Когда я вчера вечером позвонила Филиппу, он пообещал, что отменит ужин в «Зуме» и приедет пораньше. Но в этот раз подкачала я. На меня обрушилась жуткая усталость, такое же сильное изнеможение – разламывающее голову на куски, лишающее мир привычной резкости, – как это было после маминых похорон. И я уснула еще до возвращения мужа. Причем трижды. Сначала – во время чтения, рядом с Милли. Мы обе любим книжку «Ласточки и амазонки» Артура Рэнсома, но в ней столько мореплавания… Сухопутного жителя эти длинные описания мастерски убаюкивают. Когда я наконец выпуталась из пушистого розового кролика, мягкого одеяла, маленького теплого тельца и добралась до ванной, сон сморил меня прямо в благоухающей аромамаслом воде. Чудодейственную добавку вручила мне Клара после маминой смерти. «Полная релаксация», пообещала подруга, заменит таблетку снотворного или большой бокал вина (что не помешало мне все-таки пару этих самых бокалов осушить). Окончательно я покорилась усталости уже в постели, свернувшись калачиком и не успев скинуть с ног влажное полотенце.

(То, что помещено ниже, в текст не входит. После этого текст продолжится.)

-- ==== Sys2Proof/Laws/ReachTick.lean ====
section
/-!
SUPPORT. What a TICK can do, step by step (spec/41_tick_feedback.md R200, R207, R208).
-/

namespace Sys2Proof.Machine

set_option Elab.async false

variable {s : State}

theorem State.reach_outerLoops : State.Reach loopRegsAll [] s s.outerLoops :=
  ((State.Reach.refl _ _ s).when _ _ (fun _ => State.reach_locationLoop)).when _ _ (fun _ => State.reach_speedLoop)

/-- The drive's registers. -/
abbrev driveRegs : Ranges := [(288, 312), (392, 392), (432, 442), (444, 445), (448, 448)]

theorem State.reach_drive : State.Reach driveRegs Fault.ofVoltage s s.drive := by
  unfold State.drive
  split_ifs
  · exact .refl _ _ s
  · have h1 : State.Reach driveRegs Fault.ofVoltage s s.outerLoops.currentLoop :=
      (State.reach_outerLoops.trans State.reach_currentLoop).mono
    unfold State.driveVoltage State.pmVoltageDQ
    exact h1.trans (State.reach_pmVoltage _ _).mono

theorem State.reach_dutyDraw (hs : s.sound = true) : State.Reach legRegs [.dutyTwice] s s.dutyDraw := by
  have h0 : State.Reach legRegs [.dutyTwice] s { s with draws := s.draws + 1 } :=
    ⟨fun _ _ => rfl, rfl, fun h => h, rfl, rfl, rfl, rfl, rfl, rfl, rfl, fun _ _ h => .inl h, fun _ h => h,
      ⟨[], by simp⟩, fun _ => rfl, fun h => h⟩
  unfold State.dutyDraw
  dsimp only
  split
  · exact h0
  · exact h0.trans (State.reach_emitDuty_inRange _ (State.drawnDuty_ok hs _))

theorem State.reach_frameFault (hs : s.sound = true) :
    State.Reach [(288, 300), (466, 467)] [.dutyTwice] s s.frameFault :=
  ((State.reach_raise _ _).mono).andThen (State.reach_dutyDraw ((State.reach_raise _ _).sound hs))

/-- S7c to S7e. -/
abbrev checkedRegs : Ranges := [(288, 312), (392, 392), (432, 442), (444, 445), (448, 448), (452, 455), (466, 467)]

theorem State.reach_checkedDrive (hs : s.sound = true) : State.Reach checkedRegs Fault.ofVoltage s s.checkedDrive := by
  unfold State.checkedDrive
  split_ifs
  · exact (State.reach_drive.mono).andThen State.reach_mileage (hF := nofun)
  · exact (State.reach_frameFault hs).mono

/-- S7. -/
abbrev lookupRegs : Ranges :=
  [(4, 4), (269, 270), (288, 312), (320, 332), (336, 338), (344, 356), (360, 389), (392, 398), (400, 403), (408, 416),
    (420, 428), (432, 442), (444, 445), (448, 448), (452, 455), (466, 467)]

theorem State.reach_lookupPart (hs : s.sound = true) : State.Reach lookupRegs Fault.ofVoltage s s.lookupPart := by
  unfold State.lookupPart
  split_ifs with hd
  · exact .refl _ _ s
  · have h1 : State.Reach lookupRegs Fault.ofVoltage s s.luStep.projectCurrent :=
      ((State.reach_luStep hs (by simpa using hd)).mono).andThen State.reach_projectCurrent (hF := nofun)
    exact h1.trans (State.reach_checkedDrive (h1.sound hs)).mono

theorem State.reach_postponedPart : State.Reach fluxRegs [] s s.postponedPart :=
  (State.Reach.refl _ _ s).when _ _ (fun _ => State.reach_kalmanPostponed)

theorem State.reach_deferredPart : State.Reach faultRegs [] s s.deferredPart :=
  (State.Reach.refl _ _ s).when _ _ (fun _ => State.reach_applyDeferred)

/-- Steps S1 to S9 of a TICK from a sound state. -/
theorem State.reach_sequence (hs : s.sound = true) (fb : Feedback) :
    State.Reach tickRegs Fault.ofVoltage s (s.sequence fb) := by
  have h1 : State.Reach tickRegs Fault.ofVoltage s (s.ingest fb) := (State.reach_ingest fb).mono
  have h2 := h1.trans (State.reach_fsmStep (h1.sound hs)).mono
  have h3 := h2.trans (State.reach_lookupPart (h2.sound hs)).mono
  exact (h3.trans State.reach_postponedPart.mono).trans State.reach_deferredPart.mono

end Sys2Proof.Machine
end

И вот утро. Вчерашняя мигрень – с жутким лязгом перекатывающийся внутри головы шар для боулинга – никуда не делась. Немного помучившись, я зарываюсь щекой в подушку, пытаясь удержать этот шар где-нибудь в одном месте, и рассматриваю Филиппа. Он старше меня на два года, но выглядит моложе – ну где же справедливость?! Может, дело в густой шевелюре? Хотя серебристых прядей на висках уже и не сосчитать. С такого близкого расстояния хорошо видны расширенные поры на крыльях носа; избежавшие пинцета крохотные волоски в ноздрях. Выдергивая волосинку, он чихает, громко и со вкусом; а если рядом я, сопровождает каждое «аааааапчхи!» взмахом невидимой дирижерской палочки. Он всегда умел посмеяться над собой – забавные ужимки и гримасы, самоироничные и одновременно такие милые, – хотя сейчас мне уже трудно вспомнить, когда он дурачился в последний раз. Кожа темновата для ранней весны… Видимо, обветрилась во время поездки в Тернберри: вырвался туда на сутки поиграть с сотрудниками в гольф. Просто удивительно, какая пропасть между людьми может вырасти из-за обычного загара…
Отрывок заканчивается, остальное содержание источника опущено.